### [Problem description]
Once every line containing "execClusterWakeDone" has been counted, report the total for the data and nothing else.

(Records from a dataset)

Content starts

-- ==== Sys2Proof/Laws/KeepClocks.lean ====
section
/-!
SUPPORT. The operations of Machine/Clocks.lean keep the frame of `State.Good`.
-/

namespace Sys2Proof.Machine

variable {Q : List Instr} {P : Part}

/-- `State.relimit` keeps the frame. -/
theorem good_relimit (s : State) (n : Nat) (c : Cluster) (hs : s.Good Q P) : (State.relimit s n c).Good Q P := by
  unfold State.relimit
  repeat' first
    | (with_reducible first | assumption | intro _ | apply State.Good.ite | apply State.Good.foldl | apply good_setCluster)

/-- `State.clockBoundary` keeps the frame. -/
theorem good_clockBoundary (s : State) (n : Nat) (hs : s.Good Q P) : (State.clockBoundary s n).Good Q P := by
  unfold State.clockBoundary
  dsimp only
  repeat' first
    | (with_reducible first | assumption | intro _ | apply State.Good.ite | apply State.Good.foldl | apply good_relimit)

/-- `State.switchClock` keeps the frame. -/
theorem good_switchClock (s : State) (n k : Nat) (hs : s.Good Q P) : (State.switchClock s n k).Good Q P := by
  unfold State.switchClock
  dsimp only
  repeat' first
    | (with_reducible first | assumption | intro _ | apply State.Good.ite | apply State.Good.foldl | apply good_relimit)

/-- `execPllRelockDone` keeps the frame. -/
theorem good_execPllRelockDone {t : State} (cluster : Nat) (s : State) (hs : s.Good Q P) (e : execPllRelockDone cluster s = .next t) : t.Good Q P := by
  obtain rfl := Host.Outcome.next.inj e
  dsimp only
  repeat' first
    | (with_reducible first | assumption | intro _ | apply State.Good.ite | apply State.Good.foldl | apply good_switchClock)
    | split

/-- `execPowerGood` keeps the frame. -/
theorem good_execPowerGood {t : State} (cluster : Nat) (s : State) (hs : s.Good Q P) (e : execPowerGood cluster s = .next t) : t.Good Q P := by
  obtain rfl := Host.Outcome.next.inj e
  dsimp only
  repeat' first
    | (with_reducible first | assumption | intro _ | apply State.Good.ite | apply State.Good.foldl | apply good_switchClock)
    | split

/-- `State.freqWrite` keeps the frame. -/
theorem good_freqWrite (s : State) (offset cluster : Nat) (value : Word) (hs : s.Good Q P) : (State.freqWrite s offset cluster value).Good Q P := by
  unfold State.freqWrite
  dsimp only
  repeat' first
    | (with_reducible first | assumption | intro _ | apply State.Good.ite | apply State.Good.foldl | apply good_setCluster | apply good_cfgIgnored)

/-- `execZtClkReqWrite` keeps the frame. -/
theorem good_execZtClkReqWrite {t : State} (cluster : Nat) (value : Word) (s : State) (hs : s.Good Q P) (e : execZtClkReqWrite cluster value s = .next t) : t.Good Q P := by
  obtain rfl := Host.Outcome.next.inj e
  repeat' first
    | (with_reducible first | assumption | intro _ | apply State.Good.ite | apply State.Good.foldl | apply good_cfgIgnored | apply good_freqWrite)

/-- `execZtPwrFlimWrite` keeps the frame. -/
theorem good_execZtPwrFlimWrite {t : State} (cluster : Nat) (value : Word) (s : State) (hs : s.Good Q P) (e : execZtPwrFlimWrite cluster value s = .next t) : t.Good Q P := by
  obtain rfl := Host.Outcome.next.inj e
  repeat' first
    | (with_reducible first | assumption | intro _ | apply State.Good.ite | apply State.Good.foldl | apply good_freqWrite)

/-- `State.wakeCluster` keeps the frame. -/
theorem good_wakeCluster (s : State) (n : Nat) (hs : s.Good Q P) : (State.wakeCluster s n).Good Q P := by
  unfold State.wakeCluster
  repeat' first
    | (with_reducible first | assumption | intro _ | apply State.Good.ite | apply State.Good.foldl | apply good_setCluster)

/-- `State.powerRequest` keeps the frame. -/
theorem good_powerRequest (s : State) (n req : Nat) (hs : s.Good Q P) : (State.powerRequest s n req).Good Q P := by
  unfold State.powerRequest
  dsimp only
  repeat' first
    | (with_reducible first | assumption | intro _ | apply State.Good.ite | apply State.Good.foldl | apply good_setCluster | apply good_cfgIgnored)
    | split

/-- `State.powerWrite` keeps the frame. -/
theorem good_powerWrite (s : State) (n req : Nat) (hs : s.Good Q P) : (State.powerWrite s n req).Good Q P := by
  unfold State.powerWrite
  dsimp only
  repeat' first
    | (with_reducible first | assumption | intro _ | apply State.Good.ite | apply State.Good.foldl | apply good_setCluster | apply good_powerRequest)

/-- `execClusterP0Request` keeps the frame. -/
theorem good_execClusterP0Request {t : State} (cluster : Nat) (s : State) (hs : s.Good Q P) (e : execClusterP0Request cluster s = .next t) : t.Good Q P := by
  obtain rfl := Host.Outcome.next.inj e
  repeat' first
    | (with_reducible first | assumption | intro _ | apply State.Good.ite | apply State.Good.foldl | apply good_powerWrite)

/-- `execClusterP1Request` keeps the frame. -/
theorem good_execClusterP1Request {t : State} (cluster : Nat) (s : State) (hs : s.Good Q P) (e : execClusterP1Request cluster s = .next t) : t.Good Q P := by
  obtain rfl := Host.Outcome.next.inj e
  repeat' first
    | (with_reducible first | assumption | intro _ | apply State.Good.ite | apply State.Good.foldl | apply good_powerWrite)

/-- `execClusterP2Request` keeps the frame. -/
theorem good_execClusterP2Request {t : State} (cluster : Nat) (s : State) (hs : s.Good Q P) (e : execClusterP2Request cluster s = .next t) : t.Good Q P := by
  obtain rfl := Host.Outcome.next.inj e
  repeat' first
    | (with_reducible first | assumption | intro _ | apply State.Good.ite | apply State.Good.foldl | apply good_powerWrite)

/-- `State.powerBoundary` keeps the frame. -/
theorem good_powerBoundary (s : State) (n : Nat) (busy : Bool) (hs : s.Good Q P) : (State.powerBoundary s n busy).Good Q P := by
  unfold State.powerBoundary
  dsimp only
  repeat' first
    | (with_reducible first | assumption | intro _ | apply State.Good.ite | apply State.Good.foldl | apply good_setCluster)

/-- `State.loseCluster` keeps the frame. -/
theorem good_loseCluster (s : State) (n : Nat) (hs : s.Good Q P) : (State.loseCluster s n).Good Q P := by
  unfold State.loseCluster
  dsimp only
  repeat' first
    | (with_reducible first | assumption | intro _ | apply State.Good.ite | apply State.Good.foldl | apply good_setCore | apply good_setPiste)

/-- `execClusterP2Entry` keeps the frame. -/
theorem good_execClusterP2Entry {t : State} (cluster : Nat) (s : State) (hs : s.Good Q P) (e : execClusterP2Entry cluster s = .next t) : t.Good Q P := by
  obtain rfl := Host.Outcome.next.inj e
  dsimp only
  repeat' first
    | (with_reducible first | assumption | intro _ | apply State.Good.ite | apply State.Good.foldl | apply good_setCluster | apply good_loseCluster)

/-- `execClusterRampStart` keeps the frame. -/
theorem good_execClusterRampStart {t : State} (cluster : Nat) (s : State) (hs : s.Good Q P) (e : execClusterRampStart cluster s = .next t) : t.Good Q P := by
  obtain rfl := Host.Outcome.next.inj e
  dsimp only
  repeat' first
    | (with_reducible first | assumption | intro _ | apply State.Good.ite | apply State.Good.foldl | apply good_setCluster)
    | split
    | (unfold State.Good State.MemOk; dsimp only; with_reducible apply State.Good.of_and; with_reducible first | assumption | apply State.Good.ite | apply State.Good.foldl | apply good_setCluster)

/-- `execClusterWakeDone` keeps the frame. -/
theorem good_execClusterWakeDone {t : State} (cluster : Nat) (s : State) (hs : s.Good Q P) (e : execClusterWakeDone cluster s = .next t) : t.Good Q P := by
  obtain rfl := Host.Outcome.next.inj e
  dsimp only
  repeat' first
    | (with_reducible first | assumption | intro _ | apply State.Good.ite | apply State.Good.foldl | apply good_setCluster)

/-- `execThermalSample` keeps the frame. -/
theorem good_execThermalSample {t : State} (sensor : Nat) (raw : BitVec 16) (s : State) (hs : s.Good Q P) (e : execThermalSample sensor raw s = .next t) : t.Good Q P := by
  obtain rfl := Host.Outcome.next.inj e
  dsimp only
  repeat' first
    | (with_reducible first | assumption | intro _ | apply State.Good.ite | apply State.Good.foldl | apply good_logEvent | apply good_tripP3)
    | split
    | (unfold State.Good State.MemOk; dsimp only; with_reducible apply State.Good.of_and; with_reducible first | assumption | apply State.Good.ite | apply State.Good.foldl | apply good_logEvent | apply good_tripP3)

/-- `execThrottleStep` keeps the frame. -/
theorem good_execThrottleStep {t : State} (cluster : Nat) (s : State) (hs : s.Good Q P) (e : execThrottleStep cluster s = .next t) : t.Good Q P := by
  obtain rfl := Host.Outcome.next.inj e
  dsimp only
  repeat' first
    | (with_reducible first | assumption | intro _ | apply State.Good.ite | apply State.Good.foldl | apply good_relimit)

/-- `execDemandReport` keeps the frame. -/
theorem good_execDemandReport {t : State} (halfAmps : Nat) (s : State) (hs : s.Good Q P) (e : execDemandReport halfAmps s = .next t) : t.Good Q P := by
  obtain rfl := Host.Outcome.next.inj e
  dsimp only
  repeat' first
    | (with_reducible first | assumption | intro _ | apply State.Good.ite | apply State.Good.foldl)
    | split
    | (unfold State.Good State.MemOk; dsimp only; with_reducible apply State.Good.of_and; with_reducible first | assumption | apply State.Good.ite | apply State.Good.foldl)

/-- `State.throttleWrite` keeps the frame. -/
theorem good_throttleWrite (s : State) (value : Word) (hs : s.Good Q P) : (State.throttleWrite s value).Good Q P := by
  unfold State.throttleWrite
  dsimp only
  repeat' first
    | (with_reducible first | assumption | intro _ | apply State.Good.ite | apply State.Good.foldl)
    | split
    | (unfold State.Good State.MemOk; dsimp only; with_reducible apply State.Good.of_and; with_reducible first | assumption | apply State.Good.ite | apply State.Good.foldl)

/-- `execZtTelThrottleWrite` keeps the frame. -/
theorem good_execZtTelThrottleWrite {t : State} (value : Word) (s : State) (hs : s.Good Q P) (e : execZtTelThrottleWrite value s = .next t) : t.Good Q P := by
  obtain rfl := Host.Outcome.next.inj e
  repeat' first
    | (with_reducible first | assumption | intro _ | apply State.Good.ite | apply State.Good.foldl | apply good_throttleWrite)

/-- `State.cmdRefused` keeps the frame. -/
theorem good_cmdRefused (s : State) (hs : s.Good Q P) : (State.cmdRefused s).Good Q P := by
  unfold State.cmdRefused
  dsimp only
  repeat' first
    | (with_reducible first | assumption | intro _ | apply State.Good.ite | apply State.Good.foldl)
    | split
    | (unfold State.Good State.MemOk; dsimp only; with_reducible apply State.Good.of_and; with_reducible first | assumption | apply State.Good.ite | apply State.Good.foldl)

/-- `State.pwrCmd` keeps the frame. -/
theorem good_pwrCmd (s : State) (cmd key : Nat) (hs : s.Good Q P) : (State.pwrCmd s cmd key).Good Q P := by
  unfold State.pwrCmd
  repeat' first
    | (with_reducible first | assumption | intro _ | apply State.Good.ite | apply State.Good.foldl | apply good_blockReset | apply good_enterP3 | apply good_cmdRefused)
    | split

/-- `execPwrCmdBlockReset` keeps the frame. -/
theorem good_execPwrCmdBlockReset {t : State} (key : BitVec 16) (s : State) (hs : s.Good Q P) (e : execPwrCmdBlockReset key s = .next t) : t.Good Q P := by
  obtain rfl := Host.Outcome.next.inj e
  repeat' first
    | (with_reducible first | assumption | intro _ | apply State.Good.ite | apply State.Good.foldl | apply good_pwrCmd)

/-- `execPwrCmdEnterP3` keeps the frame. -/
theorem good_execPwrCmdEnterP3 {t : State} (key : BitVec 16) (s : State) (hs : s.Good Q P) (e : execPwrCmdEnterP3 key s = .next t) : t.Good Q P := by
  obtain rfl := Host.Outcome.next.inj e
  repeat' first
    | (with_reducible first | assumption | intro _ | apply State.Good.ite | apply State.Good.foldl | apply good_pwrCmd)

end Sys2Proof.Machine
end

Content ends

### [Problem solution]
2